We are characterizing a number of ego (enhancer of
glp-1) genes at the molecular level. Two genes,
ego-1 (Qiao et al. 1995) and
ego-6 (J. Spoerke, M. Klein, and E. Maine, unpublished), map between
goa-1 and
gld-1 (most likely to the right of
lrp-1) and show intergenic non-complementation (i.e.,
ego-6 +/ +
ego-1 animals are mutant). The only genetic evidence to suggest that
ego-6 and
ego-1 are different genes is deficiency mapping data; two independently derived chromosomal deficiencies, nDf25 and mnDf111, uncover
ego-1 alleles (
om18,
om71) but not
ego-6 alleles (
om54,
om58,
om84,
om96,
om97,
om119).
ego-6 mutations cause a variety of germline defects including enhancement of
glp-1(ts) and
lag-1(ts), premature onset of meiosis, slow progression through the early meiotic "transition zone", and various gametogenesis defects.

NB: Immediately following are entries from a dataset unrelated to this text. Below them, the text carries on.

/-- Predicate destination of PD4 and K. -/
def PDst.ofCode (n : Nat) : Except Reject PDst :=
  if h : n / 2 < 12 then .ok ⟨⟨n / 2, h⟩, bitOfCode (n % 2)⟩ else .error (.code n)

/-- Base field of the M format (R300). -/
def Base.code : Base → Nat
  | .v n => n.val
  | .s n => 44 + n.val
  | .zero => 60

/-- Base of an A6 value. -/
def Base.ofCode (n : Nat) : Except Reject Base :=
  if h : n < 24 then .ok (.v ⟨n, h⟩)
  else if n < 44 then .error (.code n)
  else if h : n - 44 < 16 then .ok (.s ⟨n - 44, h⟩)
  else if n = 60 then .ok .zero
  else .error (.code n)

/-- Address source of CCTL and PREF (R321). -/
def Addr6.code : Addr6 → Nat
  | .v n => n.val
  | .s n => 44 + n.val

/-- Address source of an A6 value. -/
def Addr6.ofCode (n : Nat) : Except Reject Addr6 :=
  if h : n < 24 then .ok (.v ⟨n, h⟩)
  else if n < 44 then .error (.code n)
  else if h : n - 44 < 16 then .ok (.s ⟨n - 44, h⟩)
  else .error (.code n)

/-- Mask field of major 0x3D (R388). -/
def MaskSrc.code : MaskSrc → Nat
  | .zero => 60
  | .lit => 63
  | .s n => 44 + n.val

/-- Mask of a B6 value. -/
def MaskSrc.ofCode (n : Nat) : Except Reject MaskSrc :=
  if n < 44 then .error (.code n)
  else if h : n - 44 < 16 then .ok (.s ⟨n - 44, h⟩)
  else if n = 60 then .ok .zero
  else if n = 63 then .ok .lit
  else .error (.code n)

/-- Access sets of a fence; 0 is illegal (R316). -/
def Sets.code : Sets → Nat
  | .ld => 1
  | .st => 2
  | .ldst => 3

/-- Access sets of a two-bit field. -/
def Sets.ofCode (n : Nat) : Except Reject Sets :=
  match n with
  | 1 => .ok .ld
  | 2 => .ok .st
  | 3 => .ok .ldst
  | _ => .error (.code n)

/-- Codes of Width. -/
def Width.code : Width → Nat
  | .w32 => 0
  | .w64 => 1

/-- Width of a code. -/
def Width.ofCode (n : Nat) : Except Reject Width :=
  match n with
  | 0 => .ok .w32
  | 1 => .ok .w64
  | _ => .error (.code n)

/-- Codes of FWidth. -/
def FWidth.code : FWidth → Nat
  | .f64 => 0
  | .f32 => 1

/-- FWidth of a code. -/
def FWidth.ofCode (n : Nat) : Except Reject FWidth :=
  match n with
  | 0 => .ok .f64
  | 1 => .ok .f32
  | _ => .error (.code n)

/-- Codes of HFmt. -/
def HFmt.code : HFmt → Nat
  | .f16 => 0
  | .bf16 => 1

/-- HFmt of a code. -/
def HFmt.ofCode (n : Nat) : Except Reject HFmt :=
  match n with
  | 0 => .ok .f16
  | 1 => .ok .bf16
  | _ => .error (.code n)

/-- Codes of Rnd. -/
def Rnd.code : Rnd → Nat
  | .rn => 0
  | .rz => 1
  | .ru => 2
  | .rd => 3
  | .ra => 4
  | .ro => 5

/-- Rnd of a code. -/
def Rnd.ofCode (n : Nat) : Except Reject Rnd :=
  match n with
  | 0 => .ok .rn
  | 1 => .ok .rz
  | 2 => .ok .ru
  | 3 => .ok .rd
  | 4 => .ok .ra
  | 5 => .ok .ro
  | _ => .error (.code n)

/-- Codes of ICond. -/
def ICond.code : ICond → Nat
  | .eq => 0
  | .ne => 1
  | .ltI => 2
  | .leI => 3
  | .gtI => 4
  | .geI => 5
  | .ltN => 6
  | .leN => 7
  | .gtN => 8
  | .geN => 9
  | .tst => 10

/-- ICond of a code. -/
def ICond.ofCode (n : Nat) : Except Reject ICond :=
  match n with
  | 0 => .ok .eq
  | 1 => .ok .ne
  | 2 => .ok .ltI
  | 3 => .ok .leI
  | 4 => .ok .gtI
  | 5 => .ok .geI
  | 6 => .ok .ltN
  | 7 => .ok .leN
  | 8 => .ok .gtN
  | 9 => .ok .geN
  | 10 => .ok .tst
  | _ => .error (.code n)

/-- Codes of FCond. -/
def FCond.code : FCond → Nat
  | .eq => 0
  | .ne => 1
  | .lt => 2
  | .le => 3
  | .gt => 4
  | .ge => 5
  | .un => 6
  | .ord => 7

/-- FCond of a code. -/
def FCond.ofCode (n : Nat) : Except Reject FCond :=
  match n with
  | 0 => .ok .eq
  | 1 => .ok .ne
  | 2 => .ok .lt
  | 3 => .ok .le
  | 4 => .ok .gt
  | 5 => .ok .ge
  | 6 => .ok .un
  | 7 => .ok .ord
  | _ => .error (.code n)

/-- Codes of WCond. -/
def WCond.code : WCond → Nat
  | .eq => 0
  | .ne => 1
  | .geN => 2
  | .ltN => 3
  | .geI => 4
  | .ltI => 5
  | .tst => 6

ego-1 mutations cause a similar, but not identical, phenotype.
ego-6 +/ +
ego-1 transheterozygotes resemble
ego-6 mutants. To determine whether
ego-6 and
ego-1 indeed are different genes and to better understand their role(s) in germline development, we have begun molecular studies. Using cosmids spanning the
goa-1 to
gld-1 region, we looked for DNA rearrangements associated with
ego-6 alleles. Using cosmid F26A3 as a probe, we detected a deletion of ~300 bp associated with the UV-induced
ego-6(
om84) allele. It maps to the vicinity of the predicted transcription unit, "F26A3.3". F26A3 was not able to detect polymorphisms in any other
ego-6 mutants and none of the other cosmids detected RFLPs in any of the
ego-6 mutants. Earlier studies using cosmids spanning the
lrp-1 to
gld-1 region failed to detect any polymorphisms associated with
ego-1 mutations (S. Stacey and E. Maine, unpublished data). We isolated and sequenced cDNAs spanning the F26A3.3 region and carried out RNA blots with several subfragments of F26A3 as probes. The GeneFinder prediction for this region was fairly accurate, but the large predicted transcript, F26A3.3, actually turned out to encode two independent genes. Interestingly, the two genes are structurally related and encode "novel" proteins that are ~58% identical at the amino acid level (as predicted from cDNA sequences). Based on our studies, the
om84 deletion interrupts the coding region of the upstream gene; we presume that this gene is
ego-6. C. elegans appears to contain at least one other relative based on GeneFinder predictions; a loosely related gene is predicted by the S. pombe genome project. In-progess experiments aim to (1) confirm the identity of
ego-6, (2) investigate whether
ego-6 or the downstream, related gene might be
ego-1, and (3) examine the tissue-specificity of
ego-6 expression. To examine question (1), we are amplifying and sequencing the putative
ego-6 gene from other
ego-6 mutant strains. We are also sequencing
om84 to determine whether the deletion shifts the open reading frame (if so,
om84 is likely a null allele). To investigate question (2), we are amplifying the putative
ego-6 gene and its downstream relative from
ego-1 mutant strains to determine if either gene contains mutations associated with the
ego-1 alleles. If
ego-6 and
ego-1 are identical, then the upstream gene should contain (a) mutation(s). Alternatively, if
ego-6 and
ego-1 are different genes, then it is possible that the duplicated gene is
ego-1; if so, then the downstream gene should contain (a) mutation(s). To investigate question (3), we are examining
glp-4(
bn2ts) mutants (raised at 25 C) for the presence of
ego-6 RNA. Based on its mutant phenotype, we suspect that
ego-6 might be expressed specifically in the germ line.
glp-4(
bn2ts) mutants have very small germ lines, and have been widely used to assay for germline-specific (or -enriched) expression of a variety of genes. Results of these three lines of investigation will be presented at the meeting.